◆ **Task directions**:
Exactly the lines from the opening of the data through the line containing "nil => simp [Tab.erase]" should be reproduced, please, with nothing added.

Excerpts from a dataset
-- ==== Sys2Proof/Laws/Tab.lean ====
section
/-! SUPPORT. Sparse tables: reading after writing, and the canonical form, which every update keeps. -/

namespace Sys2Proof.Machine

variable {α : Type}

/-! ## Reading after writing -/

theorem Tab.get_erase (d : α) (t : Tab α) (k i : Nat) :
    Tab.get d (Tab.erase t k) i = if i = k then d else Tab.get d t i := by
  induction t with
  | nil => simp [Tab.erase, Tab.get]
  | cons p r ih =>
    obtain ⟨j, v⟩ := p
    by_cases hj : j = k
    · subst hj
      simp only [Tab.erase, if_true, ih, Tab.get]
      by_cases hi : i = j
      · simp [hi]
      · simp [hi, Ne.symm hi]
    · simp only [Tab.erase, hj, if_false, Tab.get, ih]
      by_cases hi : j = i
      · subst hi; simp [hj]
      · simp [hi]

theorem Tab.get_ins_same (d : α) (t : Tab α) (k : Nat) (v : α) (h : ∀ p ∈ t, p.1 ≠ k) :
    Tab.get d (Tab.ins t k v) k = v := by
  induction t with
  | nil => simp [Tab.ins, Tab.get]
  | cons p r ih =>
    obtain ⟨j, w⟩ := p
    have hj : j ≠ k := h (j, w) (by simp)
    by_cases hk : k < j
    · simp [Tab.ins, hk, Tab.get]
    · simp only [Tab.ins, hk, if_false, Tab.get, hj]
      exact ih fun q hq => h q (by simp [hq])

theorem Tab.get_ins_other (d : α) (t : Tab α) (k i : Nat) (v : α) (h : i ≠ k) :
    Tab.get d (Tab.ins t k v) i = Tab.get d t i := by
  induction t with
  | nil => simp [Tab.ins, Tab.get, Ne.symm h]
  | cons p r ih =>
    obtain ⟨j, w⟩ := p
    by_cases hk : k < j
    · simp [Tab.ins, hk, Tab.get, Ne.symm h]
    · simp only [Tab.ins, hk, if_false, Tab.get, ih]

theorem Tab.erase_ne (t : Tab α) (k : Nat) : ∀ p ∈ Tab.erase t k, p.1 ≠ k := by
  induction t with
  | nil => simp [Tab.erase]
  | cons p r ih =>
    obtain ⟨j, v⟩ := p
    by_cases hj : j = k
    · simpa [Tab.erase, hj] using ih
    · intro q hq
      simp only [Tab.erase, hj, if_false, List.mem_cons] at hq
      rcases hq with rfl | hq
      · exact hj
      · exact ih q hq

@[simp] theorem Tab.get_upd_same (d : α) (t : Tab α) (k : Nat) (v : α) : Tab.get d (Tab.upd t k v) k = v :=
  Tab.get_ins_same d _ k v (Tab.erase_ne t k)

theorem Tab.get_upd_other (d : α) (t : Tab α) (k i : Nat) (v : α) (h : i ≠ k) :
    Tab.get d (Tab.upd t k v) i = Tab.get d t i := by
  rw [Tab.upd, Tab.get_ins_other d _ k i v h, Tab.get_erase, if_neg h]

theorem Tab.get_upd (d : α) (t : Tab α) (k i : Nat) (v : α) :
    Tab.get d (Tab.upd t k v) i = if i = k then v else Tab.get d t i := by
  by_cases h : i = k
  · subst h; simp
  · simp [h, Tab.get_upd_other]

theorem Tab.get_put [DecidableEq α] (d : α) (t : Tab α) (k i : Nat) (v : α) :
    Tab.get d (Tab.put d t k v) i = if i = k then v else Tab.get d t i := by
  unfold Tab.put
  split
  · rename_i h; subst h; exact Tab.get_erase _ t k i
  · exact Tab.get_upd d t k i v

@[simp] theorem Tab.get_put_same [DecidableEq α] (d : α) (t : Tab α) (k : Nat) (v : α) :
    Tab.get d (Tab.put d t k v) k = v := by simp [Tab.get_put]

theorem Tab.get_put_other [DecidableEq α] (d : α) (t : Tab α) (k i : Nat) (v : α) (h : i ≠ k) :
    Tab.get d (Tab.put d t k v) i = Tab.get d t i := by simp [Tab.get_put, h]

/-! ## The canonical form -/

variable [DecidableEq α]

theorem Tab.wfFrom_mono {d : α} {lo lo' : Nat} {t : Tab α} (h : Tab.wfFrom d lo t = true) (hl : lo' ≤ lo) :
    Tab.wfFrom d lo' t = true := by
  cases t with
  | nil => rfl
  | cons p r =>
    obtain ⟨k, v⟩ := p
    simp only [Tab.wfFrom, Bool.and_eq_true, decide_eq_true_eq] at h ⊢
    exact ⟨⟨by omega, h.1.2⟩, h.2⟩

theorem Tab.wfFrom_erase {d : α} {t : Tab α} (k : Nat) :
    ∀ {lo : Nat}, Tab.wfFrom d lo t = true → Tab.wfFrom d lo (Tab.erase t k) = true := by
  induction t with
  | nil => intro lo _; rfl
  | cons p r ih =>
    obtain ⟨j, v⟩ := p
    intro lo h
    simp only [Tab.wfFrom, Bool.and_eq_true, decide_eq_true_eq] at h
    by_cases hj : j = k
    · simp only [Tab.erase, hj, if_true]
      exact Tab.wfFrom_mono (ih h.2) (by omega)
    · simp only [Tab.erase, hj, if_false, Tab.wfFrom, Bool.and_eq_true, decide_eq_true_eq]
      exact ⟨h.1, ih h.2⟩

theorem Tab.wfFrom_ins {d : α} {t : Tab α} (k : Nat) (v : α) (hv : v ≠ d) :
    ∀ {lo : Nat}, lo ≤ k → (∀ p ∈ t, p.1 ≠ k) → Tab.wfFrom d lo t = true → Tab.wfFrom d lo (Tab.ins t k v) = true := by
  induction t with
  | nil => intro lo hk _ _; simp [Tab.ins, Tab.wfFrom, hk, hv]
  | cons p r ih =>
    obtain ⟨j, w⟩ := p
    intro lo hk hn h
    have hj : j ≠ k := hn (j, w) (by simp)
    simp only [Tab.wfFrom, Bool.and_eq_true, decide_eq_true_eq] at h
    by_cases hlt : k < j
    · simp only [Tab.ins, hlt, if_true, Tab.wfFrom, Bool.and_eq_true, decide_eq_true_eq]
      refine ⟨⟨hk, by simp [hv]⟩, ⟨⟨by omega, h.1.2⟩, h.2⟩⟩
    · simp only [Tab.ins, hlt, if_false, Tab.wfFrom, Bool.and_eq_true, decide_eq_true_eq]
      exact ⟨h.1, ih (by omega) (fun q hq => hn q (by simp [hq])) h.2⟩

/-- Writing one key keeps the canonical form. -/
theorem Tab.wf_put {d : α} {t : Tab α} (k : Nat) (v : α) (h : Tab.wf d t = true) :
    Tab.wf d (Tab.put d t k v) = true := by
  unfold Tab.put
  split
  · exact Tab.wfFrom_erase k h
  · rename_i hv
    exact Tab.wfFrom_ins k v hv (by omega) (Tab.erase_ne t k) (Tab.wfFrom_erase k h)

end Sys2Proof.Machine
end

◆ **Task output**:
-- ==== Sys2Proof/Laws/Tab.lean ====
section
/-! SUPPORT. Sparse tables: reading after writing, and the canonical form, which every update keeps. -/

namespace Sys2Proof.Machine

variable {α : Type}

/-! ## Reading after writing -/

theorem Tab.get_erase (d : α) (t : Tab α) (k i : Nat) :
    Tab.get d (Tab.erase t k) i = if i = k then d else Tab.get d t i := by
  induction t with
  | nil => simp [Tab.erase, Tab.get]
  | cons p r ih =>
    obtain ⟨j, v⟩ := p
    by_cases hj : j = k
    · subst hj
      simp only [Tab.erase, if_true, ih, Tab.get]
      by_cases hi : i = j
      · simp [hi]
      · simp [hi, Ne.symm hi]
    · simp only [Tab.erase, hj, if_false, Tab.get, ih]
      by_cases hi : j = i
      · subst hi; simp [hj]
      · simp [hi]

theorem Tab.get_ins_same (d : α) (t : Tab α) (k : Nat) (v : α) (h : ∀ p ∈ t, p.1 ≠ k) :
    Tab.get d (Tab.ins t k v) k = v := by
  induction t with
  | nil => simp [Tab.ins, Tab.get]
  | cons p r ih =>
    obtain ⟨j, w⟩ := p
    have hj : j ≠ k := h (j, w) (by simp)
    by_cases hk : k < j
    · simp [Tab.ins, hk, Tab.get]
    · simp only [Tab.ins, hk, if_false, Tab.get, hj]
      exact ih fun q hq => h q (by simp [hq])

theorem Tab.get_ins_other (d : α) (t : Tab α) (k i : Nat) (v : α) (h : i ≠ k) :
    Tab.get d (Tab.ins t k v) i = Tab.get d t i := by
  induction t with
  | nil => simp [Tab.ins, Tab.get, Ne.symm h]
  | cons p r ih =>
    obtain ⟨j, w⟩ := p
    by_cases hk : k < j
    · simp [Tab.ins, hk, Tab.get, Ne.symm h]
    · simp only [Tab.ins, hk, if_false, Tab.get, ih]

theorem Tab.erase_ne (t : Tab α) (k : Nat) : ∀ p ∈ Tab.erase t k, p.1 ≠ k := by
  induction t with
  | nil => simp [Tab.erase]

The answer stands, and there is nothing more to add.